Search code examples
floating-pointprecisionexponentiationmathematical-expressions

What gives best precision, exponential of the difference or the quotient of the exponentials?


Given a typical programming language.

I have two numbers floating point numbers a and b which are close to one another (i.e. their difference is much smaller, in absolute value, than their average).

|a-b| << |a+b|/2

Mathematically, we have that

exp(a-b) = exp(a)/exp(b) .

But when you programme, you can choose to first calculate (a-b) and then exponentiate it, or exponentiate a, then b, then divide them.

If a and b are really close to one another, then the precision on (a-b) might be bad.

Example

(1+pi*10^-20) -(1+1.1*pi*10^-20) = -pi*10^-21

but if you are using floating points with only 19 decimal points of precision. You will get zero as an answer, which is a bad precision. You could have gotten a better precision by reordering the operation as follows

(1-1) + (pi*10^-20 -1.1*pi*10^-20) = -pi*10^-21

which will give you -pi*10^-21 with 19 decimal points of precision.
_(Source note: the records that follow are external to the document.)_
/-- Largest finite magnitude of a small float, as (m, e) (R143). -/
def Fmt.largest : Fmt → Nat × Int
  | .fp4 => (3, 1) | .fp6e3 => (7, 2) | .fp6e2 => (15, -1) | .fp8e4 => (7, 6) | .fp8e5 => (7, 13)
  | .int8 => (127, -6) | .l4 => (1, 0) | .int4 => (7, 0) | .int2 => (1, 0) | .ternary => (1, 0)
  | .bf16 => (255, 120) | .fp32 => (2 ^ 24 - 1, 104)

/-- Code of the largest value of a format, by sign. -/
def Fmt.largestCode (f : Fmt) (s : Bool) : Nat :=
  match f with
  | .ternary => if s then 2 else 1
  | .int2 => if s then 2 else 1
  | .int4 => if s then 8 else 7
  | .int8 => if s then 0x80 else 0x7F
  | .fp4 => signBit s * 8 + 7
  | .fp6e3 => signBit s * 32 + 31
  | .fp6e2 => signBit s * 32 + 31
  | .fp8e4 => signBit s * 128 + 0x7E
  | .fp8e5 => signBit s * 128 + 0x7B
  | .l4 => signBit s * 8 + 7
  | .bf16 => signBit s * 2 ^ 15 + 0x7F7F
  | .fp32 => signBit s * 2 ^ 31 + 0x7F7FFFFF

/-- Is the exact magnitude m * 2^e above n * 2^f? -/
def magGt (m : Nat) (e : Int) (n : Nat) (f : Int) : Bool :=
  let q := min e f
  decide (m * pow2N (e - q) > n * pow2N (f - q))

/-- The boundaries of R147 squared are exact: code c is taken from 2^((c - 7.5)/2) on, so compare
fourth powers: v^4 ≥ 2^(2c - 15) for c ≥ 2. The boundary of code 1 is 0.0625 (a tie goes to 0). -/
def l4Code (rnd : Rnd) (m : Nat) (e : Int) : Nat :=
  let down := (List.range 7).foldl (fun (c : Nat) (i : Nat) =>
    let lv := l4Value false (i + 1)
    match lv with
    | .fin _ lm le => if magGt lm le m e then c else i + 1
    | _ => c) 0
  match rnd with
  | .towardZero => down
  | .stochastic r =>
    if down ≥ 7 then 7 else
    match l4Value false down, l4Value false (down + 1) with
    | .fin _ lm le, .fin _ um ue =>
      let q := min e (min le ue)
      let v := m * pow2N (e - q); let lo := lm * pow2N (le - q); let hi := um * pow2N (ue - q)
      if (v - lo) * 2 ^ 16 + (r % 2 ^ 16) * (hi - lo) ≥ 2 ^ 16 * (hi - lo) then down + 1 else down
    | _, _ => down
  | _ =>
    (List.range 7).foldl (fun (c : Nat) (i : Nat) =>
      let k := i + 1
      if k = 1 then (if magGt m e 1 (-4) then 1 else c)
      else
        -- m^4 * 2^(4e) ≥ 2^(2k - 15)
        if magGt 1 (2 * (k : Int) - 15) (m ^ 4) (4 * e) then c else k) 0

/-- Round an exact finite value into a format's code, clamping beyond the largest (R149, R150). DESIGN CHOICE: a
value is beyond the largest when what it rounds to is (R150 does not say whether the value is judged before or after
rounding; log 175): 450 into FP8 E4M3 gives 448 and counts no saturation. -/
def encFinite (f : Fmt) (rnd : Rnd) (s : Bool) (m : Nat) (e : Int) : Nat × ConvCount :=
  match f with
  | .ternary | .int2 | .int4 | .int8 =>
    let w := f.bits
    let q : Int := if f = .int8 then -6 else 0
    let r := if q ≤ e then m * pow2N (e - q) else roundShift rnd m (q - e).toNat
    let hi := if s ∧ f ≠ .ternary then 2 ^ (w - 1) else (if f = .ternary then 1 else 2 ^ (w - 1) - 1)
    let c := min r hi
    let code :=
      if f = .ternary then (if c = 0 then 0 else if s then 2 else 1)
      else if s ∧ c ≠ 0 then 2 ^ w - c else c
    (code, { saturated := if r > hi then 1 else 0 })
  | .l4 =>
    let sat := magGt m e 1 0
    let c := if sat then 7 else l4Code rnd m e
    ((if c = 0 then 0 else signBit s * 8 + c), { saturated := if sat then 1 else 0 })
  | .bf16 =>
    let r := roundSig rnd 8 (-133) m e
    if magGt r.1 r.2 255 120 then (f.largestCode s, { saturated := 1 })
    else ((packF32 s (r.1 * 2 ^ 16) (r.2 - 16)).toNat / 65536, {})
  | .fp32 =>
    let r := roundSig rnd 24 (-149) m e
    if magGt r.1 r.2 (2 ^ 24 - 1) 104 then (f.largestCode s, { saturated := 1 })
    else ((packF32 s r.1 r.2).toNat, {})
  | .fp4 | .fp6e3 | .fp6e2 | .fp8e4 | .fp8e5 =>
    match f.small with
    | none => (0, {})
    | some (eb, mb, bias) =>
      let qmin : Int := 1 - bias - mb
      let r := roundSig rnd (mb + 1) qmin m e
      let big := f.largest
      if magGt r.1 r.2 big.1 big.2 then (f.largestCode s, { saturated := 1 })
      else
        let sg := signBit s * 2 ^ (eb + mb)
        if r.1 < 2 ^ mb then (sg + r.1, {})
        else (sg + (r.2 + bias + mb).toNat * 2 ^ mb + (r.1 - 2 ^ mb), {})

/-- Convert an FP32 value into a format's code (R149, R150). -/
def encElem (f : Fmt) (rnd : Rnd) (v : FV) : Nat × ConvCount :=
  match v with
  | .nan s =>
    match f with
    | .bf16 => ((quietNaN s).toNat / 65536, {})
    | .fp32 => ((quietNaN s).toNat, {})
    | .fp8e4 => (signBit s * 128 + 0x7F, {})
    | .fp8e5 => (signBit s * 128 + 0x7E, {})
    | _ => (0, { nonfinite := 1 })
  | .inf s =>
    match f with
    | .bf16 => (signBit s * 2 ^ 15 + 0x7F80, {})
    | .fp32 => (signBit s * 2 ^ 31 + 255 * 2 ^ 23, {})
    | .fp8e5 => (signBit s * 128 + 0x7C, {})
    | _ => (f.largestCode s, { nonfinite := 1 })
  | .fin s m e =>
    if m = 0 then
      match f with
      | .bf16 => (signBit s * 2 ^ 15, {})
      | .fp32 => (signBit s * 2 ^ 31, {})
      | .fp8e4 | .fp8e5 => (signBit s * 128, {})
      | _ => (0, {})
    else encFinite f rnd s m e

/-! ## Packed areas (R72, R141, R143): element j of a row in bits j*w to j*w + w - 1 -/

/-- Element `j` of width `w` in a row's bytes. -/
def elemAt (row : List Byte) (w j : Nat) : Nat :=
  let lo := j * w
  let window := leNat (slice row (lo / 8) ((lo % 8 + w + 7) / 8))
  (window >>> (lo % 8)) % 2 ^ w

/-- Pack codes of width `w` into bytes, from bit 0 of byte 0 upward. -/
def packElems (w : Nat) (codes : List Nat) : List Byte :=
  let n := codes.foldr (fun c acc => acc * 2 ^ w + c % 2 ^ w) 0
  natLe n ((codes.length * w + 7) / 8)

/-- Bytes of a row of `n` elements. -/
def rowBytes (w n : Nat) : Nat := (n * w + 7) / 8

/-! ## Reference values in fixed point

`fx` values are integers scaled by 2^320, wide enough that the error of the reference is far below
every bound of R162. -/

def fxBits : Nat := 320
def fxOne : Int := (2 ^ fxBits : Nat)

/-- A finite value as fixed point (exact for every FP32 value). -/
def fxOf : FV → Int
  | .fin s m e => signedAt s (m * 2 ^ fxBits) e (min e 0) / (pow2N (-(min e 0)) : Int)
  | _ => 0

/-- A fixed-point number as a value. -/
def fxVal (x : Int) : FV := .fin (decide (x < 0)) x.natAbs (-(fxBits : Int))

def fxMul (a b : Int) : Int := a * b / fxOne
def fxDiv (a b : Int) : Int := if b = 0 then 0 else a * fxOne / b

/-- exp in fixed point: Taylor at x / 1024, then ten squarings. Below -220 the result is 0. -/
def fxExp (x : Int) : Int :=
  if x < -(220 * fxOne) then 0 else
  let r := x / 1024
  let t := (List.range 60).foldl
    (fun (p : Int × Int) (i : Nat) => let term := p.1 * r / fxOne / ((i : Int) + 1); (term, p.2 + term)) (fxOne, fxOne)
  (List.range 10).foldl (fun y _ => fxMul y y) t.2

/-- Natural logarithm of a positive fixed-point number, by Newton steps on `fxExp`. -/
def fxLn (x : Int) : Int :=
  if x ≤ 0 then 0 else
  let guess : Int := ((bitLen x.natAbs : Int) - fxBits) * fxOne * 693147 / 1000000
  (List.range 12).foldl (fun y _ => y + fxMul x (fxExp (-y)) - fxOne) guess

def fxTanh (x : Int) : Int :=
  if x > 100 * fxOne then fxOne else if x < -(100 * fxOne) then -fxOne
  else let e := fxExp (2 * x); fxDiv (e - fxOne) (e + fxOne)

def fxSigmoid (x : Int) : Int :=
  if x > 150 * fxOne then fxOne else if x < -(150 * fxOne) then 0
  else fxDiv fxOne (fxOne + fxExp (-x))

def fxSilu (x : Int) : Int := fxMul x (fxSigmoid x)

/-- sqrt(2/pi) to 60 decimals. -/
def fxGeluC : Int :=
  fxOne * 797884560802865355879892119868763736951717262329869315331851 /
    1000000000000000000000000000000000000000000000000000000000000

/-- GELU in tanh form (R83): 0.5 x (1 + tanh(sqrt(2/pi) (x + 0.044715 x^3))). -/
def fxGelu (x : Int) : Int :=
  let inner := fxMul fxGeluC (x + fxMul (fxMul (fxMul x x) x) (fxOne * 44715 / 1000000))
  fxMul x (fxOne + fxTanh inner) / 2

/-- log2 e to 100 decimals, in fixed point. -/
def fxLog2e : Int :=
  fxOne * 14426950408889634073599246810018921374266459541529859341354494069311092191811850798855266228935063444 /
    (10 ^ 100 : Nat)

/-- 2^x in fixed point, through exp. -/
def fxExp2 (x : Int) : Int := fxExp (fxDiv x fxLog2e)

/-- pi to 200 decimals, for the reduction of angles. -/
def fxPiDigits : Nat :=
  314159265358979323846264338327950288419716939937510582097494459230781640628620899862803482534211706798214808651328230664709384460955058223172535940812848111745028410270193852110555964462294895493038196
Therefore my question is, given a finite floating point precision, which way of calculating exp(a-b) gives the better precision?

The exponential of the difference:

exp(a-b)

or the quotient of the exponentials

exp(a)/exp(b)

?


Solution

  • If a and b are really close to one another, then the precision on (a-b) might be bad.

    On the contrary, if a and b are close, then a - b is exact (Sterbenz lemma). Therefore exp(a-b) involves only one rounding step (assume a correctly rounded exp function to simplify reasoning). As a consequence, exp(a-b) gives the correctly rounded result for the expression you are trying to compute. Any other way will never be better than this.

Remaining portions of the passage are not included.